When a shareholder transfers stock to the issuing corporation in exchange for money or other property, the transaction may resemble either
an ordinary sale of stock to an outsider in an arm's length bargain or the receipt by the shareholder of a dividend from the corporation. The "sale"
analogy is appropriate, for example, when the owner of preferred stock instructs his broker to sell his stock and the broker, by chance, effects a
sale to the corporation, which happens to be buying up its preferred stock at the time. The preferred shareholder ought to be able to treat the transaction in the same manner as any other sale, reporting the difference between his adjusted basis and the sales price as capital gain or loss.
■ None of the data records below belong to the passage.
/-- AX_DEFINE with values in range stages the definition. AX_START of a defined context that is neither in TRACK,
TARGET nor STOPPING, nor INACTIVE by a changed `sp_sig` or `io_frac`, starts at the position that init names (the feedback signal, the request, or the last position)
and enters TRACK, or TARGET towards the position of the request. AX_STOP stops one context, or all the sender owns.
AX_STATUS answers the record; with ACK, by the owner or P0, it clears flags and the largest deviation. -/
def Obligations.AxisCommandsComplete : Prop :=
  (∀ (dt : Nat) (m : Mbox) (s : State), Serves cmdAxDefine dt m s →
      let t := s.taken cmdAxDefine.code dt m
      let r := reqOf cmdAxDefine.code m
      ∀ a, a = r.u 0 1 → a ≤ 127 → (r.u 1 1 ≤ 31 ∨ r.u 1 1 = 0xFF) → r.u 2 1 ≤ 127 → (r.u 3 1 ≤ 127 ∨ r.u 3 1 = 0xFF) →
      r.u 4 1 ≤ 32 →
      r.u 8 4 ≤ 0x3FFFF →
      (r.u 12 4 ≤ 0x3FFFF ∨ r.u 12 4 = 0xFFFFFFFF) →
      (r.form = 1 → r.u 16 4 ≤ 0x3FFFF ∨ r.u 16 4 = 0xFFFFFFFF) →
      t.mayOperate r.part .axis a = true →
      (r.form = 1 → t.expertOn r.part .axis a = true) →
      t.stageBusy r.part (resKey .axis a) = false →
      exec (.axDefine dt m) s = .next (
        (t.restage r.part fun g => [(K.axChan, r.u 1 1), (K.axObj, r.u 2 1), (K.axDisableObj, r.u 3 1),
        (K.axIoFrac, r.u 4 1), (K.axSpSig, r.u 8 4), (K.axFbSig, r.u 12 4),
        (K.axVffSig, if r.form = 1 then r.u 16 4 else 0xFFFFFFFF)].foldl (fun h e => h.setPar e.1 a e.2) g).answered cmdAxDefine.code m stStaged [])) ∧
  (∀ (dt : Nat) (m : Mbox) (s : State), Serves cmdAxStart dt m s →
      let t := s.taken cmdAxStart.code dt m
      let r := reqOf cmdAxStart.code m
      ∀ a, a = r.u 0 1 → a ≤ 127 → (r.u 1 1 = 1 ∨ r.u 1 1 = 2) → r.u 2 1 ≤ 2 → t.mayOperate r.part .axis a = true →
      t.axDefined a = true →
      (t.axis a).st ≠ .track →
      (t.axis a).st ≠ .target →
      (t.axis a).st ≠ .stopping →
      ((t.axis a).st = .inactive → (t.axis a).redefined = false) →
      (r.u 2 1 = 0 → t.par K.axFbSig a ≠ 0xFFFFFFFF ∧ (t.sigRec (t.par K.axFbSig a)).valid = true) →
      (r.u 2 1 = 2 → (t.axis a).st ≠ .inactive ∨ (t.axis a).ran = true) →
      ∀ p : Int, p = (if r.u 2 1 = 0 then (sat64 ((t.sigRec (t.par K.axFbSig a)).value.toInt * 2 ^ (32 - t.par K.axIoFrac a))).1
        else if r.u 2 1 = 1 then sgn 64 (r.u 8 8) else (t.axis a).p) →
      exec (.axStart dt m) s = .next (
        (let u := ((t.axSat a (flag 3 (r.u 2 1 = 0 &&
            (sat64 ((t.sigRec (t.par K.axFbSig a)).value.toInt * 2 ^ (32 - t.par K.axIoFrac a))).2))).modAxis a fun y =>
          { y with p := p, v := 0, a := 0, reaction := 0, misses := 0, freezes := 0, devs := 0, fbSeen := false,
                   supervised := false, due := [], tPrev := t.clk.time, disableDue := false, release := false,
                   plan := [], clock := 0 }).axLimits a
         if r.u 1 1 = 1 then (u.modAxis a (·.setCond 0 false)).axState a .track 1
         else u.axTarget a (sgn 64 (r.u 16 8)) 1).answered cmdAxStart.code m stOk [])) ∧
  (∀ (dt : Nat) (m : Mbox) (s : State), Serves cmdAxStop dt m s →
      let t := s.taken cmdAxStop.code dt m
      let r := reqOf cmdAxStop.code m
      r.u 0 1 = 0xFF →
      exec (.axStop dt m) s = .next (
        ((List.range 128).foldl (fun u k =>
        if t.par K.axOwner k = r.part then u.axStopCmd k (bitOf (r.u 1 1) 0) else u) t).answered cmdAxStop.code m stOk [])) ∧
  (∀ (dt : Nat) (m : Mbox) (s : State), Serves cmdAxStop dt m s →
      let t := s.taken cmdAxStop.code dt m
      let r := reqOf cmdAxStop.code m
      r.u 0 1 ≤ 127 →
      t.mayOperate r.part .axis (r.u 0 1) = true →
      exec (.axStop dt m) s = .next ((t.axStopCmd (r.u 0 1) (bitOf (r.u 1 1) 0)).answered cmdAxStop.code m stOk [])) ∧
  (∀ (dt : Nat) (m : Mbox) (s : State), Serves cmdAxStatus dt m s →
      let t := s.taken cmdAxStatus.code dt m
      let r := reqOf cmdAxStatus.code m
      r.u 0 1 ≤ 127 →
      (bitOf (r.u 1 1) 0 = true → t.mayOperate r.part .axis (r.u 0 1) = true) →
      exec (.axStatus dt m) s = .next (
        (if bitOf (r.u 1 1) 0 then t.modAxis (r.u 0 1) fun y => { y with flags := 0, devMax := 0 } else t).answered cmdAxStatus.code m stOk
        (t.axStatus (r.u 0 1))))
On
the other hand, when the owner of a one-man corporation having only common stock outstanding foregoes dividends for a period of years and
then "sells" some of his shares to the corporation for cash, the transaction is more like a "dividend" than a "sale." Although the shareholder has
surrendered some of his stock, his interest in the corporation's assets and his control of the corporation's fate are undisturbed. If the transaction were not taxed as a "dividend," moreover, the shareholder could enter
upon a long-range program of intermittent transfers of stock to his corporation, employing tax-free stock dividends if necessary to replace his
shares and to restore the corporation's stated capital for the benefit of nervous creditors. For shareholders who could adopt such a plan of
intermittent "sales" of stock, the tax on dividend income would become a "dead letter."